■ What needs to be done ■
Copy all lines holding the word "ctxRunning" from the entries.

Stored data

========================================================================

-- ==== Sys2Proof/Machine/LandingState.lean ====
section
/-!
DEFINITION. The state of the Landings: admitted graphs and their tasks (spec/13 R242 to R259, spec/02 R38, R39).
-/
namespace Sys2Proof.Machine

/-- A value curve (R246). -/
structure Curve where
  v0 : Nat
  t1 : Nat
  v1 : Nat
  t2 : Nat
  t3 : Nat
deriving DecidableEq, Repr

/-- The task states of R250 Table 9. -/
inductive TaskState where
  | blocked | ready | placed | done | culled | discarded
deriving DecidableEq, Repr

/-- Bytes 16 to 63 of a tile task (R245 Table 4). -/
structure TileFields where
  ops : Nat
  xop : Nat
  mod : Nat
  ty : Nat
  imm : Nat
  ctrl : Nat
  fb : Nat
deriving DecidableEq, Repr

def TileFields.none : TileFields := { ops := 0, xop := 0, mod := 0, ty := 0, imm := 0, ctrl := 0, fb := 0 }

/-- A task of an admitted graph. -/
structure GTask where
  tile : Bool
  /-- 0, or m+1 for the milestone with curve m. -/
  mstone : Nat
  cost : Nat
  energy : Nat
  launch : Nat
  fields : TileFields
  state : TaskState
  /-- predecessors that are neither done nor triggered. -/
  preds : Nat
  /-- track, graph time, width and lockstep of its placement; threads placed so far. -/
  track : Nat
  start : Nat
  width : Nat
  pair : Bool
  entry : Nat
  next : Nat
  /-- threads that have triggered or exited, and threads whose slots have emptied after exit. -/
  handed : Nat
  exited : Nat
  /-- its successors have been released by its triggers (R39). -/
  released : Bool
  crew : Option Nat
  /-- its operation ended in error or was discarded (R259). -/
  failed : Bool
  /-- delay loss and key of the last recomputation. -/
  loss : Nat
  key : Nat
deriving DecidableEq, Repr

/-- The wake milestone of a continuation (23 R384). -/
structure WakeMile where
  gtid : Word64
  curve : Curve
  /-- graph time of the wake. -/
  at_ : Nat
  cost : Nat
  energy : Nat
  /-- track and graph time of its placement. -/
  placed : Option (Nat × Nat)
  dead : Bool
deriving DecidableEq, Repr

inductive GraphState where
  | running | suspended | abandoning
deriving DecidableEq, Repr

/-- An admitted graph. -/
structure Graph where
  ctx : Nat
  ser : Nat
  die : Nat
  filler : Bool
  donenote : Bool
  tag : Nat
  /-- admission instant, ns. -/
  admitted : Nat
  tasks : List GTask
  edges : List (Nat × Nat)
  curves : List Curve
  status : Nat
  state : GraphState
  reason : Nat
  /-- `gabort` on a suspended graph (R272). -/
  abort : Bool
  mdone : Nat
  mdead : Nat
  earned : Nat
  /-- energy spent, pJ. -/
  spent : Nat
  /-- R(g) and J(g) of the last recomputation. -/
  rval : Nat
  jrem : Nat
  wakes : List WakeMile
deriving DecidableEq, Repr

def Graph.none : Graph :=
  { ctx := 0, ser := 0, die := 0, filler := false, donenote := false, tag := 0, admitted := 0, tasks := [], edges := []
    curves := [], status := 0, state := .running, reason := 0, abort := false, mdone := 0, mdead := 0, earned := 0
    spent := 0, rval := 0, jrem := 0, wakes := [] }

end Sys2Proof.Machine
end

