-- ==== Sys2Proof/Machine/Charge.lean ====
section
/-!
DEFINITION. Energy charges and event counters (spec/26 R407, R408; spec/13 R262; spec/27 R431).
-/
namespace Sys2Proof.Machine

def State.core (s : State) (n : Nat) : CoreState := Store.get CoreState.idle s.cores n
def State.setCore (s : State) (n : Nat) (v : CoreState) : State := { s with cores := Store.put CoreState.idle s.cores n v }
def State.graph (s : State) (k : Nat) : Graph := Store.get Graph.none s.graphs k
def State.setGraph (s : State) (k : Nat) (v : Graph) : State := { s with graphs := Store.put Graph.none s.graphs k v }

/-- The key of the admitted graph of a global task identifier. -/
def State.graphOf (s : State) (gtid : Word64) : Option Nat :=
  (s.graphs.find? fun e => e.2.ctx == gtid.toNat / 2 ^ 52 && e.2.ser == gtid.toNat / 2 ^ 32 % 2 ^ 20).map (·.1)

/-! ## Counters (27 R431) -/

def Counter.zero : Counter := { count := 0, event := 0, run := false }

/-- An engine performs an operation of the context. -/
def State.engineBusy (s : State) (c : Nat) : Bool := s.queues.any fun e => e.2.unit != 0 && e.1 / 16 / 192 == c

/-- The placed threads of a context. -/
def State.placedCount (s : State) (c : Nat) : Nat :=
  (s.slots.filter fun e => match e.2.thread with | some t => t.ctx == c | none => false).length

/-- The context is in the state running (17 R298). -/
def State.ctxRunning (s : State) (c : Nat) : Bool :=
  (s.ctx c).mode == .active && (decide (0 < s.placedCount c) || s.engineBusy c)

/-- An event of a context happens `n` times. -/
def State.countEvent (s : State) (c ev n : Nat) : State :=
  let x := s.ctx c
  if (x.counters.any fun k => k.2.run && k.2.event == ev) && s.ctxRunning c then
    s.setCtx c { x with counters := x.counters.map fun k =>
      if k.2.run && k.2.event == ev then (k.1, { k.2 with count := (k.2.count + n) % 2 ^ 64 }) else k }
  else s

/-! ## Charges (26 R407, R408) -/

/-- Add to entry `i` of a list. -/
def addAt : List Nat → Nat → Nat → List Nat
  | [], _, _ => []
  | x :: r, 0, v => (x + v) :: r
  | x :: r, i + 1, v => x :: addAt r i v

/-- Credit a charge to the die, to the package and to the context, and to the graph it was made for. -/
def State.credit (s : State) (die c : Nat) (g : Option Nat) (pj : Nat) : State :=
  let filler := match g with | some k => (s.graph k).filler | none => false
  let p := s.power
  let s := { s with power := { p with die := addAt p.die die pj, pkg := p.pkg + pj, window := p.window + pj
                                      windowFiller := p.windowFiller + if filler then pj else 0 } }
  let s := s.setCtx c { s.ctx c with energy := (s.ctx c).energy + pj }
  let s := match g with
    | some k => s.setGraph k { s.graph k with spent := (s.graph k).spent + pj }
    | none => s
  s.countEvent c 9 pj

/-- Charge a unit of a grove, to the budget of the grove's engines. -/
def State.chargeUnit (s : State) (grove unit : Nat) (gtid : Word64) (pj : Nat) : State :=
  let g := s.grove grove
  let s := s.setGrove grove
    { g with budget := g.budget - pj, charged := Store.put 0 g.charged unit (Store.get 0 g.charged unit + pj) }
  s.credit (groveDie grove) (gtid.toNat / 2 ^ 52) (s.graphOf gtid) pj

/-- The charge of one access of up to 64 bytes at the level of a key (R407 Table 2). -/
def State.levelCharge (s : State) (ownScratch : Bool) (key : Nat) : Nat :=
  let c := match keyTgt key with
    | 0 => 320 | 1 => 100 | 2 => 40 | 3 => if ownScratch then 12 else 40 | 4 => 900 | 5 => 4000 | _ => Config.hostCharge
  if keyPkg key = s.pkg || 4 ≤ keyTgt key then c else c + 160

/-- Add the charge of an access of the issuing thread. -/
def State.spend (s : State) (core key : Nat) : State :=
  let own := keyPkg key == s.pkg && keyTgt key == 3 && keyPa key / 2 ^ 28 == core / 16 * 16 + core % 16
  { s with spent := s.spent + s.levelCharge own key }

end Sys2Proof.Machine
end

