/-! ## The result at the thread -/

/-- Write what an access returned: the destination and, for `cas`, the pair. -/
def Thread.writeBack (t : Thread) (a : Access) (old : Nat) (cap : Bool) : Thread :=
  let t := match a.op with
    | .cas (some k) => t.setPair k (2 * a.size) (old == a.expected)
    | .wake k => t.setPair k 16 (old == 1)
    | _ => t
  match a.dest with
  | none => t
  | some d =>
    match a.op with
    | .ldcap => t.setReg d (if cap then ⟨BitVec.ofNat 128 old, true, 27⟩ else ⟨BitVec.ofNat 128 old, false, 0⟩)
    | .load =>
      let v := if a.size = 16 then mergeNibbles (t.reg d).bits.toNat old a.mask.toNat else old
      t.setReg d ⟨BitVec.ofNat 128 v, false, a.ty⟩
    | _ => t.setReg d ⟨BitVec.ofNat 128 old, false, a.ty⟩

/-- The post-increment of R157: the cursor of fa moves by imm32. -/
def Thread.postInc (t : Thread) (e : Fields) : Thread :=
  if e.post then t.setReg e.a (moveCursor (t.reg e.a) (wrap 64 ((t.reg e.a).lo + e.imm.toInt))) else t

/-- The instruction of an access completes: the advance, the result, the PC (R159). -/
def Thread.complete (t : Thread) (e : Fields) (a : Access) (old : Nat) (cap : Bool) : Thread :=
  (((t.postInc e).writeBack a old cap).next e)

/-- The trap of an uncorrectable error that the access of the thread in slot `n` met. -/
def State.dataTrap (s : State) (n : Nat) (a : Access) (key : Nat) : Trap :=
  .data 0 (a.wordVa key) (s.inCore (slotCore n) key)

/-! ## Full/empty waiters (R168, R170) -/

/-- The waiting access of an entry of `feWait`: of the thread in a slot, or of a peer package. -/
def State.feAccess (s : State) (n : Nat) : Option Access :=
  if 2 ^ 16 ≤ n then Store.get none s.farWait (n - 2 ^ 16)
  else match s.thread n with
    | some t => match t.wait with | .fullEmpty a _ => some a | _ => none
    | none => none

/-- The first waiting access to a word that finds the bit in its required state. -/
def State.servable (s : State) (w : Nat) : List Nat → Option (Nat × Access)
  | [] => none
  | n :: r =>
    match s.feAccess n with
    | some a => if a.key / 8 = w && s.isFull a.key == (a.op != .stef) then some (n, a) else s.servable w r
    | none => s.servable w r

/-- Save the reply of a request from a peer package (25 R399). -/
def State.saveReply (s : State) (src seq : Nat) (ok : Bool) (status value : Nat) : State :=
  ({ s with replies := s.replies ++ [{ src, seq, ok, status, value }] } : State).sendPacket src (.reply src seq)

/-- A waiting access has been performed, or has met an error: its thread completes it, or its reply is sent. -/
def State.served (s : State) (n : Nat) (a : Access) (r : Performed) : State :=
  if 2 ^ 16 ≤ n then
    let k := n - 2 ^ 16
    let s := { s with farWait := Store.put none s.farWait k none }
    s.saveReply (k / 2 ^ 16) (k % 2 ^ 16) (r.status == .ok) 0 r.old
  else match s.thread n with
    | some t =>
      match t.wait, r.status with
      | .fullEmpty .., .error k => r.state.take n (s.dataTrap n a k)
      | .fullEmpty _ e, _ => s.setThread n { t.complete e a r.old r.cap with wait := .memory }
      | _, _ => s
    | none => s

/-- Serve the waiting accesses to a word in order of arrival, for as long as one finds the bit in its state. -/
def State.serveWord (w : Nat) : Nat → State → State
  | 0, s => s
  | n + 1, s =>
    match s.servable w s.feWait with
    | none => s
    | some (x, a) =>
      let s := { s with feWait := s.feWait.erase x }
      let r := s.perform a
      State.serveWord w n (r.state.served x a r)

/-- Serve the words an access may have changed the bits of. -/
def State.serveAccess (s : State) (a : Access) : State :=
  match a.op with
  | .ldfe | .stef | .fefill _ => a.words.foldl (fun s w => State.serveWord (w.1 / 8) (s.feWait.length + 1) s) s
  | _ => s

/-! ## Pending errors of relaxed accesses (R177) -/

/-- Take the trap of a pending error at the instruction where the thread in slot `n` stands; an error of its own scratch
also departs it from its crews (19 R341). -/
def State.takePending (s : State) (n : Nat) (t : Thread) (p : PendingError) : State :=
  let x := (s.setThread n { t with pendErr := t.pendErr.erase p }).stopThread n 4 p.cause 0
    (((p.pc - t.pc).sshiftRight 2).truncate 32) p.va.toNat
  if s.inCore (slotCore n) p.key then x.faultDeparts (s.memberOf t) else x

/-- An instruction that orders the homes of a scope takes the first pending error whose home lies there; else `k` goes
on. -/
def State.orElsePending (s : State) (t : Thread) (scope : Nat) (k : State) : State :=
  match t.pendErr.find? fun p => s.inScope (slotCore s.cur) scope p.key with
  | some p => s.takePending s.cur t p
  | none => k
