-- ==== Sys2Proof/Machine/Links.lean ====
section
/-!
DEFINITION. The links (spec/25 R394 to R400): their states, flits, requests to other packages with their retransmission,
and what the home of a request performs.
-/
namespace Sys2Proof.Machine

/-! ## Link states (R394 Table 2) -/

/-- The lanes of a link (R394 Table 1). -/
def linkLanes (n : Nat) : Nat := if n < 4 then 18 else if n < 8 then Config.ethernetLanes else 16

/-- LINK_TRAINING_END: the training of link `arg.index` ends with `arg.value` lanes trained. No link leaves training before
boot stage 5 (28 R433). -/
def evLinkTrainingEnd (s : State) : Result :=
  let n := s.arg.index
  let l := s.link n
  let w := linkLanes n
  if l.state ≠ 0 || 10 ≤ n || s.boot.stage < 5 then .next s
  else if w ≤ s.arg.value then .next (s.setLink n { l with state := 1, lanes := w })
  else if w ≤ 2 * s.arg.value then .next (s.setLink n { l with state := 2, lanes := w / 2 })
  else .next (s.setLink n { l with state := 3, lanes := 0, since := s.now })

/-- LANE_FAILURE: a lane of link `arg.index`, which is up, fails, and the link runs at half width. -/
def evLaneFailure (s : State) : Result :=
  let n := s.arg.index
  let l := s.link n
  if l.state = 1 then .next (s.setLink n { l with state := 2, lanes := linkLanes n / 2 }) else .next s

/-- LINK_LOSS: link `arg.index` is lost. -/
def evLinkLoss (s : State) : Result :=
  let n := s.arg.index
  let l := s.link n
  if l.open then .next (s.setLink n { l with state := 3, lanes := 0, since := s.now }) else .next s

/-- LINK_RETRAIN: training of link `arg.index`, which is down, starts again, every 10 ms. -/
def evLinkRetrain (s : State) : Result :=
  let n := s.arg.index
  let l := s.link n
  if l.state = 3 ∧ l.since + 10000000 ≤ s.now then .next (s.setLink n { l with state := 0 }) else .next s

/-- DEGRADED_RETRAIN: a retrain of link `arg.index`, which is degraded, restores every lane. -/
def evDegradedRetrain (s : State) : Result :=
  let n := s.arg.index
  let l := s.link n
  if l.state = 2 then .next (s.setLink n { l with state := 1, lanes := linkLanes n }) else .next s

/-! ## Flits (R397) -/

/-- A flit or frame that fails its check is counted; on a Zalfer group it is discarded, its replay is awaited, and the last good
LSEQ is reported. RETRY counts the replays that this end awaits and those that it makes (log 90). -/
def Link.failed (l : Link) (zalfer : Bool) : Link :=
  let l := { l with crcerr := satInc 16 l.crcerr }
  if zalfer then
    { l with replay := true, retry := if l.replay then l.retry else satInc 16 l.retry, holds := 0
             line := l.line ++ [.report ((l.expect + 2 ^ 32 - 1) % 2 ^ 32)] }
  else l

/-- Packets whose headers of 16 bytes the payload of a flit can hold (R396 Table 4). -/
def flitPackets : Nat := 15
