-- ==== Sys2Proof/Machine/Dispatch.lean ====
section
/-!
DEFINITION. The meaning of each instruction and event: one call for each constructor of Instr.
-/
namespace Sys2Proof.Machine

========================================================================

■ Answer space ■
def State.ctxRunning (s : State) (c : Nat) : Bool :=
  if (x.counters.any fun k => k.2.run && k.2.event == ev) && s.ctxRunning c then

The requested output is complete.